For this reason, it can be tricky to work on the runtime for a model with the same model. This really feels like an accidental problem, but I'm not sure if it's really solvable without abandoning the text representations altogether (and the jinja abstraction along with it).

link

lifis 34 days ago

Surely one can just escape the input, no? Seems astonishing if someone isn't doing that

link

maxbond 34 days ago

The escape algorithm here is very simple, you remove special tokens from the runtime tokenizer's vocabulary so that it's forced to encode them as multiple non-special tokens. (That doesn't actually mean the LLM won't treat them as special tokens though, so this isn't sufficient on it's own.)

link

bashbjorn 34 days ago

Cool technique, but I'm not sure I'd call it simple.

Doing this means that you can't just tokenize the string output of the chat template as one big string. You might need to tokenize things separately, and combine them after.

link

sebastianmestre 33 days ago

If you want the token sequence, you ought to avoid discarding it when you produce the string output. This is because, even ignoring special tokens, different token sequences map to the same strings.

From a space perspective, this is actually better because tokenization tends to compress text quite well. For example, common tokens in English text take up ~4 characters on average (expands to 32 bits), but only take up a fraction of that to store (15-18 bits/token depending on vocabulary size)

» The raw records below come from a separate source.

-- ==== Sys2Proof/Machine/Dispatch.lean ====
section
/-! DEFINITION. The meaning of each command, one arm per row of spec/opcode_table.json. -/

namespace Sys2Proof.Machine
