-- ==== Sys2Proof/Certificates/Slice0/Obligations.lean ====
section
/-! DEFINITION. The statements about the machine, for the provers. Each is listed in OBLIGATIONS.json with the rules of spec/ it
rests on. -/

open Sys2Proof Sys2Proof.Machine

/-- The state after reset meets the invariant. -/
def Obligations.ResetMeetsInvariant : Prop :=
  Inv State.reset

/-- From every state that meets the invariant a step is a next state that meets it again. -/
def Obligations.EveryStepKeepsInvariant : Prop :=
  ∀ s : State, Inv s →
    ∃ t, step s = .next t ∧ Inv t ∧ t.pending = s.pending.tail ∧ ∀ a ∈ s.otpDone, a ∈ t.otpDone

/-- A step runs the command at the front of the queue on the rest of the queue. -/
def Obligations.StepRunsFrontCommand : Prop :=
  ∀ (c : Instr) (rest : List Instr) (s : State),
    step { s with pending := c :: rest } = exec c { s with pending := rest }

/-- On an empty queue a step lets one microsecond pass. -/
def Obligations.IdleStepIsOneMicrosecond : Prop :=
  ∀ s : State, s.pending = [] → Memory.wf s.mem = true → Sparse.wf regReset s.regs = true →
    ∃ t, step s = .next t ∧ t.now = s.now + 1 ∧ t.pending = [] ∧ Memory.wf t.mem = true ∧
      Sparse.wf regReset t.regs = true ∧ ∀ a ∈ s.otpDone, a ∈ t.otpDone

/-- Every command that is well formed completes: in every state exec answers a next state, which keeps the queue, the time,
the canonical form of memory and registers and every programmed fuse. A command stops only where an operand names a unit
the part does not have. -/
def Obligations.OnlyMissingUnitsStop : Prop :=
  ∀ (s : State) (r : Requester) (v : Word) (w : Fin 15) (ch : ChanRef) (sd : Side) (x y : Therm) (i us term : Nat) (mean : Int)
    (p : Option Nat) (m : Measure) (k : Fin 48) (a : Nat),
    (∀ c, wellFormed c = true → ∃ t, exec c s = .next t ∧ t.pending = s.pending ∧ t.now = s.now ∧
      (Memory.wf s.mem = true → Memory.wf t.mem = true) ∧
      (Sparse.wf regReset s.regs = true → Sparse.wf regReset t.regs = true) ∧ ∀ f ∈ s.otpDone, f ∈ t.otpDone) ∧
    (∀ c, exec c s = .fault .noSuchUnit ∨ ∃ t, exec c s = .next t) ∧
    (ch.ok = false →
      exec (.stagingWrite r ch w v) s = .fault .noSuchUnit ∧ exec (.commit r ch v) s = .fault .noSuchUnit ∧
      exec (.periodBoundary ch) s = .fault .noSuchUnit ∧ exec (.partnerTakeover ch) s = .fault .noSuchUnit ∧
      exec (.retryPauseEnd ch) s = .fault .noSuchUnit ∧ exec (.forgiveExpiry ch) s = .fault .noSuchUnit ∧
      exec (.recurAgeing ch) s = .fault .noSuchUnit ∧ exec (.shortComparatorTrip ch sd i) s = .fault .noSuchUnit ∧
      exec (.limitTrip ch i us term) s = .fault .noSuchUnit ∧ exec (.inrushWindowEnd ch term) s = .fault .noSuchUnit ∧
      exec (.thermalLatchSet (.chan ch) x y) s = .fault .noSuchUnit ∧
      exec (.thermalLatchClear (.chan ch) x y) s = .fault .noSuchUnit ∧
      exec (.channelStart ch) s = .fault .noSuchUnit ∧ exec (.currentMeasurement ch m) s = .fault .noSuchUnit ∧
      exec (.offStateCheck ch i p) s = .fault .noSuchUnit ∧ exec (.shortBatConfirm ch i p) s = .fault .noSuchUnit ∧
      exec (.openConfirm ch) s = .fault .noSuchUnit) ∧
    (ch.ok = false ∨ ch.isl ≠ .sw → exec (.wireModelUpdate ch i) s = .fault .noSuchUnit) ∧
    (ch.ok = false ∨ ch.isl ≠ .sw ∨ ch.idx < 64 →
      exec (.hbRegulationPeriod ch mean) s = .fault .noSuchUnit ∧ exec (.stallDetect ch i us) s = .fault .noSuchUnit) ∧
    (32 ≤ k.val → exec (.inputConfigWrite r .fi k v) s = .fault .noSuchUnit) ∧
    (a < 0xA00000 ∨ 0xAA0000 ≤ a → exec (.registerWrite r a v) s = .fault .noSuchUnit)

/-- A memory word reads as it was last written, every other word as before. -/
def Obligations.MemoryReadsBack : Prop :=
  ∀ (s : State) (a : Nat) (v : Word),
    (s.setMem a v).memWord a = v ∧ (∀ b, b ≠ a → (s.setMem a v).memWord b = s.memWord b) ∧
      (Memory.wf s.mem = true → Memory.wf (s.setMem a v).mem = true)

/-- A plain register write stores RW and RWL bits, clears W1C bits written 1 and leaves all others. -/
def Obligations.AccessCodesGovernWrites : Prop :=
  ∀ (s : State) (a k : Nat) (v : Word) (row : RegRow), regRow a = some row → k < 16 →
    (s.plainWrite a v).regBit a k =
      (if bit row.w1c k && bit v k then false
       else if bit row.rw k && !(match row.sealAt with | some (x, y) => s.regBit x y | none => false) then bit v k
       else s.regBit a k) ∧
    (∀ b, b ≠ a → (s.plainWrite a v).reg b = s.reg b) ∧ { s.plainWrite a v with regs := s.regs } = s ∧
    ∀ (r : Requester) (t : State),
      (Arrives r .aon s t → exec (.registerWrite r 0xA70103 v) s = .next (t.plainWrite 0xA70103 v)) ∧
      (Arrives r .lnk s t → exec (.registerWrite r 0xA60007 v) s = .next (t.plainWrite 0xA60007 v)) ∧
      (Arrives r .sec s t → exec (.registerWrite r 0xA41003 v) s = .next (t.plainWrite 0xA41003 v)) ∧
      (Arrives r .sup s t → exec (.registerWrite r 0xA81007 v) s = .next (t.plainWrite 0xA81007 v))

In fact it appears that designing the tokens as a text compression encoding is a decent approach, since it's roughly what some LLMs do. For example, early GPT tokenizers followed byte pair encoding to create the vocabulary, which is a text compression algorithm from the 90s.

link

maxbond 33 days ago

Good catch. We'd have to integrate with jinja2 (or similar) and tokenzize as we format the context, so that we know which spans are instructions and which spans are data. Which makes it more complex but still very achievable.

link

bashbjorn 34 days ago

You're right, there must be a good and simple way to do it.

Obviously the prefix-with-backslash convention won't do it. The escaping system could be something like inserting a character on the second position in the text repr, and reversing that on output too if it matches an escaped known special token.

Changing the vocab on the fly requires tokenizing things separately, breaking the chat template.

Anecdotally, even claude code has an anneurism sometimes when listing special tokens. Idk exactly what claude's <eos> token is, but I'm fairly sure I've seen it stop generation when it tried to generate it before.

I should also say that I've (clearly) not thought about this deeply. There should be a simpler way to do it.

link

embedding-shape 33 days ago

> Or does the model "see" one token per marker?

All models ever see are just tokens, even when you pass images or what not.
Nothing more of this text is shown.